International oil and gas exploration, development and production companyDragon Oil confirmed this morning that it is in discussions regarding a "possible offer" of Irish listed company Petroceltic. The deal would give Dragon Oil exploration and production operations in North Africa and Kurdistan.
Dragon Oil, which is backed by Dubai’s state oil company and produces in Turkmenistan, said that the offer is of the order of 230 pence sterling per share in cash, or £492 million (€627m) in total, and follows an extensive confirmatory due diligence exercise.
The offer is subject to the approval of Dragon Oil shareholders, and the company said it is in discussions with its majority shareholder (who owns approximately 54%) to vote in favour of a transaction.
The board of Petroceltic said that it is willing to recommend a firm offer to its shareholders.

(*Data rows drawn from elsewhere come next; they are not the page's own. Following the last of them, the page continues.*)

/-- One candidate enters a list of k (score, id) pairs in non-increasing order (08 R269). -/
def topkInsert : List (Nat × Nat) → Nat × Nat → List (Nat × Nat)
  | [], _ => []
  | e :: t, x =>
    if !(decFp .f32 e.1).isNaN && fpLtZ (decFp .f32 e.1) (decFp .f32 x.1) then x :: (e :: t).take t.length
    else e :: topkInsert t x
/-- The candidate beats the last of the list. -/
def topkTakes (l : List (Nat × Nat)) (x : Nat) : Bool :=
  match l.getLast? with
  | none => false
  | some e => !(decFp .f32 e.1).isNaN && fpLtZ (decFp .f32 e.1) (decFp .f32 x)
def topkStep (a : List (Nat × Nat) × Bool) (x : Nat × Nat) : List (Nat × Nat) × Bool :=
  let v := decFp .f32 x.1
  if v.isNaN then (a.1, a.2 || v.isSNaN)
  else if topkTakes a.1 x.1 then (topkInsert a.1 x, a.2) else a
/-- The register after d; d is even. -/
def nextReg (d : Reg) : Reg := d + 1
/-- VTOPKINS (08 R269). -/
def execVtopkins (o : OpVDAB) (s : State) : Out :=
  .next (s.vOp o.g o.t typesF32 [] (fun _ _ x _ =>
    let e := nextReg o.d
    let js := x.act none
    let l := js.map (fun j => (x.cell o.d j, x.cell e j))
    let cand := (span 0 256).filter (fun j => match o.m with | none => true | some k => x.mask k j)
    let r := (cand.map (fun j => (x.cell o.a j, x.cell o.b j))).foldl topkStep (l, false)
    { ctx := (x.puts o.d (js.map (fun j => (j, (r.1.getD j (0, 0)).1)))).puts e (js.map (fun j => (j, (r.1.getD j (0, 0)).2))),
      fl := { Flags.none with iv := r.2 }, nars := 0, poison := none }))
/-- VTOPKTHR (08 R270). It makes no verdict check: the list of 03 R103 does not name it, and it moves the score without interpreting it (DESIGN
CHOICE, log 63). -/
def execVtopkthr (o : OpVDA) (s : State) : Out :=
  .next (s.vReduce o typesF32 false (fun x t =>
    (wd (if x.vl = 0 then 0xFF800000 else x.elem t o.a (x.vl - 1)), Flags.none)))

/-! ### Context control (08 R248, R271) -/

/-- The members of page 2, major 14: the guard and the feature step. -/
def State.vCtl (s : State) (g : Guard) (k : CoreId → Nat → Strand → State → State) : State :=
  match s.curStrand with
  | none => s
  | some (c, n, st) => if !guardHolds st g then s.putStrand c n st.finish else s.vecHome c n st (k c n st s)

def execVbind (o : Op0) (s : State) : Out :=
  .next (s.vCtl o.g (fun c n st s => s.vecBind c n st (fun st _ _ s => s.complete c n st)))
/-- VFREE waits for the strand's vector instructions, then releases the context (08 R248). -/
def execVfree (o : Op0) (s : State) : Out :=
  .next (s.vCtl o.g (fun c n st s =>
    if (s.core c).vectorOpen st.uid then s.block c n st .mem
    else (s.freeVector c st).complete c n { st with vctx := none, stat := { st.stat with vbound := false } }))
def execVwait (o : Op0) (s : State) : Out :=
  .next (s.vCtl o.g (fun c n st s => if (s.core c).vectorOpen st.uid then s.block c n st .mem else s.complete c n st))

def elemOfCode : Nat → Option Elem
  | 1 => some .i32 | 2 => some .f32 | 3 => some .bf16 | 4 => some .t8 | 5 => some .t6 | 6 => some .i8 | _ => none
def elemCode : Elem → Nat
  | .i32 => 1 | .f32 => 2 | .bf16 => 3 | .t8 => 4 | .t6 => 5 | .i8 => 6
/-- VSETL (08 R271). -/
def execVsetl (o : OpX) (s : State) : Out :=
  .next (s.vCtl o.g (fun c n st s => s.vecBind c n st (fun st i x s =>
    match s.gate c n st [o.x] [o.x] none with
    | .stop s => s
    | .go st vals commit =>
      let v := v0 vals
      let x' : VecCtx :=
        { x with vl := min (fld v 31 0) 256, ty := (elemOfCode (fld v 34 32)).getD x.ty,
                 blen := match fld v 37 36 with | 1 => 16 | 2 => 32 | _ => x.blen }
      ((commit s).setVctx c i x').complete c n st)))
/-- VGETL (08 R271). -/
def execVgetl (o : OpX) (s : State) : Out :=
  .next (s.vCtl o.g (fun c n st s => s.vecBind c n st (fun st _ x s =>
    match s.gate c n st [] [] (some o.x) with
    | .stop s => s
    | .go st _ commit =>
      (commit s).writeBack c n st (some o.x)
        (wd ((if x.blen = 16 then 1 else 2) * 2 ^ 36 + elemCode x.ty * 2 ^ 32 + x.vl)))))
/-- VPIXRD (08 R271). -/
def execVpixrd (o : OpX) (s : State) : Out :=
  .next (s.vCtl o.g (fun c n st s => s.vecBind c n st (fun st _ x s =>
    match s.gate c n st [] [] (some o.x) with
    | .stop s => s
    | .go st _ commit =>
      (commit s).writeBack c n st (some o.x) (wd (fld x.vdmpc 55 1 * 512 + popN 256 x.vdm.toNat % 512)))))

end Sys2Proof.Machine
end

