-- ==== Sys2Proof/Machine/Context.lean ====
section
/-! DEFINITION. Core save records: their sections, CTXSAVE and CTXLOAD, and the resending of replay entries (06 R199, R203, R204,
R207; 08 R273; 09 R324 to R327; 10 R485). A record is built as an image of cells by offset (log 31). -/
namespace Sys2Proof.Machine
open Sys2Proof

/-! ### Images -/

/-- Doublewords placed in an image from an offset on. -/
def putWords (m : List Host.Cell) (a : Nat) : List Word → List Host.Cell
  | [] => m
  | w :: t => putWords (memWrite m a (leBytes 8 w.toNat)) (a + 8) t
def wordIn (m : List Host.Cell) (a : Nat) : Word := wd (ofLe (memRead m a 8))
def wordsIn (m : List Host.Cell) (a n : Nat) : List Word := (span 0 n).map (fun i => wordIn m (a + 8 * i))

/-- A stretch of an image in one block of memory: offset, length, PA, leaf. -/
structure Block where
  off : Nat
  n : Nat
  pa : Nat
  leaf : Word

/-- The blocks of [va, va + len), each within one 4 KiB stripe of a page. -/
inductive Blocks where
  | ok (l : List Block) (s : State)
  | wait (s : State)
  | fault (f : FaultInfo) (s : State)
def State.blocks : Nat → State → XCtx → Word → Nat → Nat → Nat → Word → Blocks
  | 0, s, _, _, _, _, _, _ => .ok [] s
  | f + 1, s, x, va, off, len, kind, info =>
    if off ≥ len then .ok [] s
    else
      let n := min (len - off) (4096 - (va.toNat + off) % 4096)
      match s.resolve x Strand.fresh .va va off kind info with
      | .wait s => .wait s
      | .fault e s => .fault e s
      | .ok pa leaf s =>
        if s.farBlocked x.core pa || (isHost pa && s.hostDown pa) then .fault (fAccess (wd pa) 0) s
        else match State.blocks f s x va (off + n) len kind info with
          | .ok l s => .ok ({ off := off, n := n, pa := pa, leaf := leaf } :: l) s
          | r => r
def blockFuel (len : Nat) : Nat := len / 4096 + 2

/-- One block of an image of the dispatcher is written in one step at its home (log 9); control space takes no image. -/
def State.putBlock (s : State) (img : List Host.Cell) (w : Writer) (b : Block) : State :=
  let cells := memSlice img b.off b.n
  let b : Block := { b with pa := s.lands b.pa }
  if isHost b.pa then { s with mem := memPaste (memClear s.mem b.pa b.n) b.off b.pa cells }
  else if inControl (offOf b.pa) then s
  else
    let h := homeOf b.pa
    let w := { w with leaf := b.leaf }
    let s := s.closeLines h b.pa b.n
    let s := if w.log && !lfNolog w.leaf then s.logLines h w (addMask [] b.pa b.n) else s
    let s := { s with mem := memPaste (memClear s.mem b.pa b.n) b.off b.pa cells,
                      ecc := s.ecc.filter (fun g => !(wholeGranules b.pa b.n).contains g),
                      soft := s.soft.filter (fun g => !(wholeGranules b.pa b.n).contains g) }
    let s := if lfMirror w.leaf then s.mirrorRuns h w [(b.pa, memRead s.mem b.pa b.n)] else s
    (s.watch h w [(b.pa, memRead s.mem b.pa (min b.n 8))] []).1.wake h [(b.pa, b.n)]
def State.putBlocks (s : State) (img : List Host.Cell) (w : Writer) : List Block → State
  | [] => s
  | b :: t => (s.putBlock img w b).putBlocks img w t

/-- The image of blocks read, or the first uncorrectable granule. -/
inductive Image where
  | ok (img : List Host.Cell) (s : State)
  | fault (f : FaultInfo) (s : State)
def State.getBlocks (s : State) (img : List Host.Cell) : List Block → Image
  | [] => .ok img s
  | b :: t =>
    let b : Block := { b with pa := s.lands b.pa }
    if isHost b.pa then s.getBlocks (memPaste img b.pa b.off (memSlice s.mem b.pa b.n)) t
    else
      let s := s.closeLines (homeOf b.pa) b.pa b.n
      match s.badGranule b.pa b.n with
      | some g => .fault (fUncorrectable (if inScratch (offOf (16 * g)) then 1 else 2) (16 * g)) s
      | none => (s.correct (homeOf b.pa) b.pa b.n).getBlocks (memPaste img b.pa b.off (memSlice s.mem b.pa b.n)) t

/-! ### What a record holds -/

/-- A frame of a strand to save, with its vector context and the LN of its core. KIND is 0 for a coat (log 31). -/
structure SavedFrame where
  fr : Frame
  vec : Option VecCtx
  ln : Nat
/-- Strands to save, and scheduler records in issue order with their core's LN and their number. -/
structure SaveSet where
  frames : List SavedFrame
  recs : List (Nat × Nat × Record)

/-- Insert by issue order. -/
def insertOrder (x : Nat × Record) : List (Nat × Record) → List (Nat × Record)
  | [] => [x]
  | y :: t => if x.2.order < y.2.order then x :: y :: t else y :: insertOrder x t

Buying Petroceltic would widen the scope of Dragon Oil's operations to Algeria, Egypt and northern Iraq. Dragon chief executive officer Abdul Jaleel Al Khalifa said in August that he saw Egypt, where the company has an exploration license, as a prime area for expansion. The company expects to produce 100,000 barrels a day by the end of next year in Turkmenistan, giving it the cash flow to make acquisitions.
The completion of any offer by Dragon Oil would be subject to customary conditions for an offer for an Irish public company, as well as appropriate approvals from the Algerian Government in relation to the Algerian assets of Petroceltic.